▶ What to produce: Where the data below has the string "simpa", return the whole line.

-- -- --

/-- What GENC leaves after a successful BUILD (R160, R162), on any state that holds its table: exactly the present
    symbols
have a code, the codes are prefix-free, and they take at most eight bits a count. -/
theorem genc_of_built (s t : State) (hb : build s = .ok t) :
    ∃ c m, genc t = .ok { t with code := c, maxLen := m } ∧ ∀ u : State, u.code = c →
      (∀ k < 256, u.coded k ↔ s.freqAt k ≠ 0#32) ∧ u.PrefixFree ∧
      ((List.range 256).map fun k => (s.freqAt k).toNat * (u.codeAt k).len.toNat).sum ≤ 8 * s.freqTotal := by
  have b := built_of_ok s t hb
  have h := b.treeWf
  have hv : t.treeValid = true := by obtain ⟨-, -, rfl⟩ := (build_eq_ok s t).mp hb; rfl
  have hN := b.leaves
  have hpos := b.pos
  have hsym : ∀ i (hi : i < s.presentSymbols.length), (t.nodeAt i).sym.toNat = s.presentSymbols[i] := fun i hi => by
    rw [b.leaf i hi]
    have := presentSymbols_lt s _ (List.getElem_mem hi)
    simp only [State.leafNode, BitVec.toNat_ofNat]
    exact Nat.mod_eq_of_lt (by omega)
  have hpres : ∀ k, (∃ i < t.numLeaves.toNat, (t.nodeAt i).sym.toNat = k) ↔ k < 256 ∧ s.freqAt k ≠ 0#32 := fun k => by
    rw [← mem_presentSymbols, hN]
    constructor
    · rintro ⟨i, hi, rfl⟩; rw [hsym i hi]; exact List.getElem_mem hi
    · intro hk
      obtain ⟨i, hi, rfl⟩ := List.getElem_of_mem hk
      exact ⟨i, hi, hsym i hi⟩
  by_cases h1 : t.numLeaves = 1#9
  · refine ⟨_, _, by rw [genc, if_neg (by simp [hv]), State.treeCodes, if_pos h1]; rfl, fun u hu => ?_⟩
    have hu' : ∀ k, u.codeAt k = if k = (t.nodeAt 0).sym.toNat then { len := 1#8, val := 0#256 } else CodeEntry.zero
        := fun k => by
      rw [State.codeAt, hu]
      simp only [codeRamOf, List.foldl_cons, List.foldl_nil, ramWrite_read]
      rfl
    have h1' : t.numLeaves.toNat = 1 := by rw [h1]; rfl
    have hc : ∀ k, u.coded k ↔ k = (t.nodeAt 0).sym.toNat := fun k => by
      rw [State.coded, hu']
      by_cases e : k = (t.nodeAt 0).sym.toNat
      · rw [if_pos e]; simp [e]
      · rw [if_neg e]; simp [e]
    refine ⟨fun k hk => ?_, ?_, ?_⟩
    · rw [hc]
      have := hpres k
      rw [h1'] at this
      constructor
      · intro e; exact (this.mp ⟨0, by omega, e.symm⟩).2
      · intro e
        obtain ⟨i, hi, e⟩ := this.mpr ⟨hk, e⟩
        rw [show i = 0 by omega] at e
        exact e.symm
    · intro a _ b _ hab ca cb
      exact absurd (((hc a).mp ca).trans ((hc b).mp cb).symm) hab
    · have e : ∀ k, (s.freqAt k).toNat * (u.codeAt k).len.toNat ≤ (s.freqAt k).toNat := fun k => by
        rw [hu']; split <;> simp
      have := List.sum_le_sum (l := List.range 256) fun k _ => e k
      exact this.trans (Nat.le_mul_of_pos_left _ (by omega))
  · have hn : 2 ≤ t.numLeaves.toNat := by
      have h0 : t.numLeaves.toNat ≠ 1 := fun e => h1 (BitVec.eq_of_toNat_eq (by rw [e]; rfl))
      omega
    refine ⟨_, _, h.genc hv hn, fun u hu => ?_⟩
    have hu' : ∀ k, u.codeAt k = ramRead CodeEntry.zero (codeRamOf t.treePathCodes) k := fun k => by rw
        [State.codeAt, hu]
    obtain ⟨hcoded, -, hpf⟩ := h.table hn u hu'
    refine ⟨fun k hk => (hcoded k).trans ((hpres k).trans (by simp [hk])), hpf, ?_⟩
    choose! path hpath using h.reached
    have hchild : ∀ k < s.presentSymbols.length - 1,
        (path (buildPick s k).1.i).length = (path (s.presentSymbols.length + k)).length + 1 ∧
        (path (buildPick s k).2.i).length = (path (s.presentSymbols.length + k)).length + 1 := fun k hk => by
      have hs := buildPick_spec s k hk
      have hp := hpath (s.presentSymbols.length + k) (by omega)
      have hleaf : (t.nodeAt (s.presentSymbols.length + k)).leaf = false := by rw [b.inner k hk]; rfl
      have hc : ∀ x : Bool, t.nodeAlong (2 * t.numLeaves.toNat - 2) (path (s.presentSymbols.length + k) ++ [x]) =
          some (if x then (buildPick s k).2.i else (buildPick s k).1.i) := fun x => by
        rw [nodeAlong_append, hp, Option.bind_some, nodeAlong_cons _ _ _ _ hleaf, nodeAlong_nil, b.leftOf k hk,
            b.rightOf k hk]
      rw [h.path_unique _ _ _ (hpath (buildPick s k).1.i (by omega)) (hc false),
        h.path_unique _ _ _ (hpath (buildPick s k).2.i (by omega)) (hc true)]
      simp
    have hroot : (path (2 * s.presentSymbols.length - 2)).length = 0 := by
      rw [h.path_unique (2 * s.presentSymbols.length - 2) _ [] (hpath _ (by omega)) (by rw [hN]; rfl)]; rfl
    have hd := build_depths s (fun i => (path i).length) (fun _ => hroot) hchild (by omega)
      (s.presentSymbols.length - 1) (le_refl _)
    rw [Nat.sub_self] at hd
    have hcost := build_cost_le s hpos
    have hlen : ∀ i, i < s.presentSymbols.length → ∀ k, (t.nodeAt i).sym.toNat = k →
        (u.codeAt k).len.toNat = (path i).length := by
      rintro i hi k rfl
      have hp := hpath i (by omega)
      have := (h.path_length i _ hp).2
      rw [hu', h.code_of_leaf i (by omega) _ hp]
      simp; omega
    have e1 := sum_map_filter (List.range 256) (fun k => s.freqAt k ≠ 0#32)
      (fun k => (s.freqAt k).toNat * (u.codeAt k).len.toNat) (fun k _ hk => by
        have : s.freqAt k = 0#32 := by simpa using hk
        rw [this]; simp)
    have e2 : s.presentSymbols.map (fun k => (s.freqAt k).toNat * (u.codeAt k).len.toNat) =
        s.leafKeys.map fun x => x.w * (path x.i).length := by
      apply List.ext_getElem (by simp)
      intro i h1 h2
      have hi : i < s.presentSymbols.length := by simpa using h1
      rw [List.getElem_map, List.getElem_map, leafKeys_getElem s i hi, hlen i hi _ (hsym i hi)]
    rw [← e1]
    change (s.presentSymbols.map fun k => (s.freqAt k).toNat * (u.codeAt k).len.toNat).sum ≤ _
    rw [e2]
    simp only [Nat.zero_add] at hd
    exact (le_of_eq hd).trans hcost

-- -- --

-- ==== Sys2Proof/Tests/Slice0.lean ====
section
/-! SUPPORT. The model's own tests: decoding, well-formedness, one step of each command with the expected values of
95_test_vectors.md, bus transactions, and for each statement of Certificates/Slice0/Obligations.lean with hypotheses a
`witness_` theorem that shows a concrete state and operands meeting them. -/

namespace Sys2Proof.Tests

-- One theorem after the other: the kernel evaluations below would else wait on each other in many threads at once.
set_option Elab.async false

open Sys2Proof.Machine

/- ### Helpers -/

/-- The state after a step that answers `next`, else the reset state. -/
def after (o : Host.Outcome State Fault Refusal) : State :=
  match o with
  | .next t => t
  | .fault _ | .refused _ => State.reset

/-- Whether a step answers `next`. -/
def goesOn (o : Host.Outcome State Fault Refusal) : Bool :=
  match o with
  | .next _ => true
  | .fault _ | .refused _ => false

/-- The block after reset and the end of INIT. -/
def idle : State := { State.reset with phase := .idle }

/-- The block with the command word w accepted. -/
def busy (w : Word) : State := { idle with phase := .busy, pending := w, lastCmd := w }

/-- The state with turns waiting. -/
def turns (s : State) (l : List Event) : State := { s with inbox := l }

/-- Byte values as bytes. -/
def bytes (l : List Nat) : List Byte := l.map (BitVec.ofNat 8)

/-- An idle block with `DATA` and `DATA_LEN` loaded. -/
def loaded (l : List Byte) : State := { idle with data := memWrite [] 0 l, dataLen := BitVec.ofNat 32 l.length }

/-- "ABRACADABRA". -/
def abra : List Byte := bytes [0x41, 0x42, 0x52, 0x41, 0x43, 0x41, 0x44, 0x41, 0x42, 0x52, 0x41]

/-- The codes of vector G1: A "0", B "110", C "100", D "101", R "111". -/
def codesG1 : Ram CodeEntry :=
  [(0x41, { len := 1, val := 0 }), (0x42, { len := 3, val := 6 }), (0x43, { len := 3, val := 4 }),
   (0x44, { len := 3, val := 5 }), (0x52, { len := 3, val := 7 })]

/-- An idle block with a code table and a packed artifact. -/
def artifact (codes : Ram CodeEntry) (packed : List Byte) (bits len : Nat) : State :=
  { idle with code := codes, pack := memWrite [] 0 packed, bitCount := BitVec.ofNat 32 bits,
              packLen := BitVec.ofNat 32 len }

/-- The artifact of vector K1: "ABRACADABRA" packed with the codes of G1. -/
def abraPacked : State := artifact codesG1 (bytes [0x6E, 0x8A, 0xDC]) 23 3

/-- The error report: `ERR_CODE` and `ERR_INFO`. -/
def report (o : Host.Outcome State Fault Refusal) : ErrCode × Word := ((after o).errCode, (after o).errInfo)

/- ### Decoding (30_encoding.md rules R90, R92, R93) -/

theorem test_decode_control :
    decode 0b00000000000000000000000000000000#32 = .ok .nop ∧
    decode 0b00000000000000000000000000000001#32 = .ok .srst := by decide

-- -- --

▶ Solved problem:
        have : s.freqAt k = 0#32 := by simpa using hk
      have hi : i < s.presentSymbols.length := by simpa using h1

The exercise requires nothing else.